I would like to re-create data from a dataset to learn how to perform differential analysis with limma. My main goal is to re-create Fig. 2 from the cited study (https://onlinelibrary.wiley.com/doi/10.1002/cam4.1187). I'm extremely new to this but have compiled code from tutorials, etc. that will read the files and perform rma normalization, then use limma to look for differential expression. At-least that's what I understand to be happening.

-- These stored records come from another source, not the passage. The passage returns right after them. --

/-- R156, R157, R165, R188: messages that reach no owner. The requests that only an ATTACHED host may make are
refused NOT_ATTACHED from a LINKED, JOINING or LEAVING host, READ and WRITE from a LINKED or JOINING one. A
malformed message queues FAULT (MALFORMED), and a request whose tag is OUTSTANDING queues FAULT (TAG_IN_USE)
and is discarded. A WRITE or PROPOSE command whose list does not agree with its count is a malformed message
(the model's reading, log 26). -/
def Obligations.MessagesThatReachNoOwner : Prop :=
  (∀ (s : State) (h : HostId) (f : FrameHdr) (tag : Tag), RequestArrives s h f tag →
     (s.port h ≠ .attached →
       (∀ bank row mode wait, exec (.openLease h f tag bank row mode wait) s =
         .next (s.setHost h (sideAnswered s h f [plain tag .openLease .notAttached]))) ∧
       (∀ bank, exec (.closeLease h f tag bank) s =
         .next (s.setHost h (sideAnswered s h f [plain tag .closeLease .notAttached]))) ∧
       (∀ base items, 1 ≤ items.length → items.length ≤ 16 →
         exec (.propose h f tag base items) s =
           .next (s.setHost h (sideAnswered s h f [plain tag .propose .notAttached]))) ∧
       (∀ n y, exec (.vote h f tag n y) s =
         .next (s.setHost h (sideAnswered s h f [plain tag .vote .notAttached]))) ∧
       exec (.park h f tag) s =
         .next (s.setHost h (sideAnswered s h f [plain tag .park .notAttached])) ∧
       exec (.unpark h f tag) s =
         .next (s.setHost h (sideAnswered s h f [plain tag .unpark .notAttached])) ∧
       exec (.leave h f tag) s =
         .next (s.setHost h (sideAnswered s h f [plain tag .leave .notAttached])) ∧
       (∀ bank, exec (.queryBank h f tag bank) s =
         .next (s.setHost h (sideAnswered s h f [plain tag .queryBank .notAttached])))) ∧
     (s.port h = .linked ∨ s.port h = .joining →
       (∀ bank n col, exec (.read h f tag bank n col) s =
         .next (s.setHost h (sideAnswered s h f [plain tag .read .notAttached]))) ∧
       (∀ bank n col p, p.length = n.toNat → exec (.write h f tag bank n col p) s =
         .next (s.setHost h (sideAnswered s h f [plain tag .write .notAttached]))))) ∧
  ∀ (s : State) (h : HostId) (f : FrameHdr),
    (∀ (tagged : Bool) (c : Instr), (s.host h).delivers f tagged = true →
      c = .malformedMessage h f tagged ∨
        (tagged = true ∧
          ((∃ tag bank n col p, c = .write h f tag bank n col p ∧ p.length ≠ n.toNat) ∨
            ∃ tag base l, c = .propose h f tag base l ∧ (l = [] ∨ 16 < l.length))) →
      exec c s =
        .next (s.setHost h
          (sideNotified true (.fault .malformed)
            { s.host h with link := linkAfter s h f }))) ∧
    ∀ (tag : Tag) (c : Instr), (s.host h).delivers f true = true → s.port h ≠ .down →
      (s.host h).tags[tag.val] ≠ none →
      c = .join h f tag ∨ c = .leave h f tag ∨ c = .park h f tag ∨ c = .unpark h f tag ∨
        c = .query h f tag ∨ (∃ b, c = .queryBank h f tag b) ∨ (∃ b, c = .closeLease h f tag b) ∨
        (∃ n y, c = .vote h f tag n y) ∨ (∃ b n col, c = .read h f tag b n col) ∨
        (∃ b r m w, c = .openLease h f tag b r m w) ∨
        (∃ b n col p, c = .write h f tag b n col p ∧ Instr.wf c = true) ∨
        (∃ e l, c = .propose h f tag e l ∧ Instr.wf c = true) →
      exec c s = .next (s.setHost h
        (sideNotified true (.fault (.tagInUse tag)) { s.host h with link := linkAfter s h f }))

/-! ## CLOSE, grants and activation (R17 to R24) -/

/-- R21, R22, R24: CLOSE by an ACTIVE holder. On an OPEN bank with no transfer left the holder leaves and
the CLOSE is answered OK in the same event. Otherwise, for its transfers or for the activation, the holder
goes CLOSING, its hold deadline is cancelled and the close tag recorded. -/
def Obligations.CloseByActiveHolder : Prop :=
  ∀ (s : State) (h : HostId) (f : FrameHdr) (tag : Tag) (b : Bank) (x : Holder),
    RequestArrives s h f tag → s.port h = .attached → (s.bank b).holder h = some x →
    BankListsSound (s.bank b) → x.status = .active →
    ((s.bank b).state = .opened → noneLeft s h b →
      exec (.closeLease h f tag (bankByte b)) s =
        .next (holderGone b h (s.setHost h (sideAnswered s h f [plain tag .closeLease .ok])))) ∧
    ((s.bank b).state = .activating ∨
        ((s.bank b).state = .opened ∧ ∃ e ∈ s.xfer.list, e.host = h ∧ e.bank = b) →
      exec (.closeLease h f tag (bankByte b)) s =
        .next ((s.setHost h (sideTaken s h f tag .closeLease)).setBank b
          { s.bank b with holders := (s.bank b).holders.map fun y =>
              if y.host = h then
                { y with status := .closing, deadline := none, closeTag := some tag }
              else y }))

/-- R20, R23: CLOSE in the remaining cases: of a bank above 7, RANGE; by a host with no entry, NOT_HELD;
by a waiter, which leaves the queue, its OPEN answered WITHDRAWN and the CLOSE OK (in this order by the
model's choice, log 10); by a REVOKING holder without a close tag, whose close tag is recorded; by a
CLOSING holder, or a REVOKING one with a close tag, CLOSING. The place kept at the bus is the model's own
field (log 23). -/
def Obligations.CloseInOtherCases : Prop :=
  ∀ (s : State) (h : HostId) (f : FrameHdr) (tag : Tag),
    RequestArrives s h f tag → s.port h = .attached →
    (∀ bank : Byte, 7 < bank.toNat → exec (.closeLease h f tag bank) s =
      .next (s.setHost h (sideAnswered s h f [plain tag .closeLease .range]))) ∧
    ∀ b : Bank,
      ((s.bank b).holder h = none → (s.bank b).waiter h = none →
        exec (.closeLease h f tag (bankByte b)) s =
          .next (s.setHost h (sideAnswered s h f [plain tag .closeLease .notHeld]))) ∧
      (∀ w : Waiter, (s.bank b).holder h = none → (s.bank b).waiter h = some w →
        (s.host h).tags[w.tag.val] = some .openLease →
        exec (.closeLease h f tag (bankByte b)) s =
          .next (((keepPlace s).setHost h
            { sideAnswered s h f
                [plain w.tag .openLease .withdrawn, plain tag .closeLease .ok] with
              tags := (s.host h).tags.set w.tag.val none }).setBank b
            { s.bank b with
              waiters := (s.bank b).waiters.filter fun y => decide (y.host ≠ h) })) ∧
      (∀ (x : Holder) (r : RevokeReason), (s.bank b).holder h = some x →
        BankListsSound (s.bank b) → x.status = .revoking r → x.closeTag = none →
        exec (.closeLease h f tag (bankByte b)) s =
          .next ((s.setHost h (sideTaken s h f tag .closeLease)).setBank b
            { s.bank b with holders := (s.bank b).holders.map fun y =>
                if y.host = h then { y with closeTag := some tag } else y })) ∧
      (∀ x : Holder, (s.bank b).holder h = some x →
        (x.status = .closing ∨ (∃ r, x.status = .revoking r) ∧ x.closeTag ≠ none) →
        exec (.closeLease h f tag (bankByte b)) s =
          .next (s.setHost h (sideAnswered s h f [plain tag .closeLease .closing])))

/-- R21, R24: CLOSE_COMPLETE: a CLOSING holder of an OPEN bank with no transfer left is removed and a
recorded CLOSE answered OK; R30, R32: REVOCATION_FINISH: a REVOKING one is removed, LEASE_REVOKED is
queued and a recorded CLOSE answered OK, but nothing is sent for HOST_LOST. -/
def Obligations.LeavingHolderIsRemoved : Prop :=
  ∀ (s : State) (h : HostId) (b : Bank) (x : Holder),
    (s.bank b).holder h = some x → (s.bank b).state = .opened → noneLeft s h b →
    (x.status = .closing → x.closeTag = none →
      exec (.closeComplete b h) s = .next (holderGone b h s)) ∧
    (∀ tag : Tag, x.status = .closing → x.closeTag = some tag →
      (s.host h).tags[tag.val] = some .closeLease →
      exec (.closeComplete b h) s =
        .next (holderGone b h (s.setHost h
          (sideAnswers (s.host h) tag (plain tag .closeLease .ok))))) ∧
    (x.status = .revoking .hostLost →
      exec (.revocationFinish b h) s = .next (holderGone b h s)) ∧
    (∀ r : RevokeReason, r ≠ .hostLost → x.status = .revoking r → x.closeTag = none →
      exec (.revocationFinish b h) s =
        .next (holderGone b h (s.setHost h
          (sideNotified true (.leaseRevoked b r) (s.host h))))) ∧
    (∀ (r : RevokeReason) (tag : Tag), r ≠ .hostLost → x.status = .revoking r →
      x.closeTag = some tag → (s.host h).tags[tag.val] = some .closeLease →
      exec (.revocationFinish b h) s =
        .next (holderGone b h (s.setHost h
          (sideAnswers (sideNotified true (.leaseRevoked b r) (s.host h)) tag
            (plain tag .closeLease .ok)))))

/-- R11, R17: a CLOSED bank's queue is served while the gate is empty: an EXCLUSIVE head is granted alone, a
SHARED head with the SHARED waiters of its row that stand directly behind it. When the last reason leaves
the gate every CLOSED bank with waiters is served so in that event, and every other bank stays as it is;
shown of the operation that takes a reason out, and of the completion of a calibration that takes
REFRESH out. -/
def Obligations.QueueIsServedFromItsHead : Prop :=
  (∀ (s : State) (b : Bank) (head : Waiter) (same rest : List Waiter),
    (s.bank b).state = .closed → s.gate = ⟨false, false, false, false⟩ →
    (s.bank b).waiters = head :: same ++ rest → GrantedTogether head same rest →
    exec (.grantFromQueue b) s =
      .next ((s.setBank b
        { state := .activating, row := some head.row, mode := some head.mode
          holders := (head :: same).map fun w => ⟨w.host, w.tag, false, none, false, .active, none⟩
          waiters := rest }).setOp b
        { s.op b with
          pending := .activate head.row, setupEnd := some (s.now + 5), setupDone := false })) ∧
  (∀ (s : State) (r : GateReason), s.gate ≠ ⟨false, false, false, false⟩ →
    s.gate.put r false = ⟨false, false, false, false⟩ →
    ∃ t, removeReason r s = t ∧ ChangesOnly [.gate, .banks, .chan] s t ∧
      t.gate = ⟨false, false, false, false⟩ ∧ t.chan = { s.chan with ops := t.chan.ops } ∧
      ∀ b, ServedTo s.now (s.bank b) (s.op b) (t.bank b) (t.op b)) ∧
  ∀ (s : State) (by_ : Requester), Lands s .shortCal by_ →
    calm s s.agree.live.threshold s.account.owed → s.account.hold = false ∨ s.account.owed ≤ 0 →
    s.gate = ⟨false, true, false, false⟩ →
    ∃ t, exec .shortCalCompletion s = .next t ∧
      ChangesOnly [.gate, .banks, .chan, .account] s t ∧ t.gate = ⟨false, false, false, false⟩ ∧
      t.account = { s.account with calDue := false, hold := false, offer := .none } ∧
      t.chan = { chanLanded s [] with ops := t.chan.ops } ∧
      ∀ b, ServedTo s.now (s.bank b) (s.op b) (t.bank b) (t.op b)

(btw I used GSM2572161 through GSM2572170 for .cel files (HSC vs CML))

I will put the code below:


library(oligo)
library(dplyr)
setwd("C:fake-example/GSE/GSE97562")
celFiles <- list.celfiles(full.names = TRUE)
affyExpressionFS <- read.celfiles(celFiles)



#RMA
eset <- oligo::rma(affyExpressionFS)
data.matrix = exprs(eset)



library(limma)

#Make design
design = model.matrix(~0+factor(c(1,1,1,1,1,2,2,2,2,2)))
design[,2] = c("cmlS","cmlS","cmlS","cmlS","cmlS","cmlP","cmlP","cmlP","cmlP","cmlP")
colnames(design)[2]="source"
design = as.data.frame(design)


groups = design$source

#Factor
f = factor(groups,levels=c("cmlS","cmlP"))


design2 = model.matrix(~ 0 + f)
colnames(design2) = c("cmlS","cmlP")

#Fit to model
data.fit = lmFit(data.matrix,design2)


contrast.matrix = makeContrasts(cmlP- cmlS,levels=design2)
data.fit.con = contrasts.fit(data.fit,contrast.matrix)
data.fit.eb = eBayes(data.fit.con)


#Make table with expression data
options(digits=2)
tab = topTable(data.fit.eb,coef=1,number=Inf,adjust.method="BH")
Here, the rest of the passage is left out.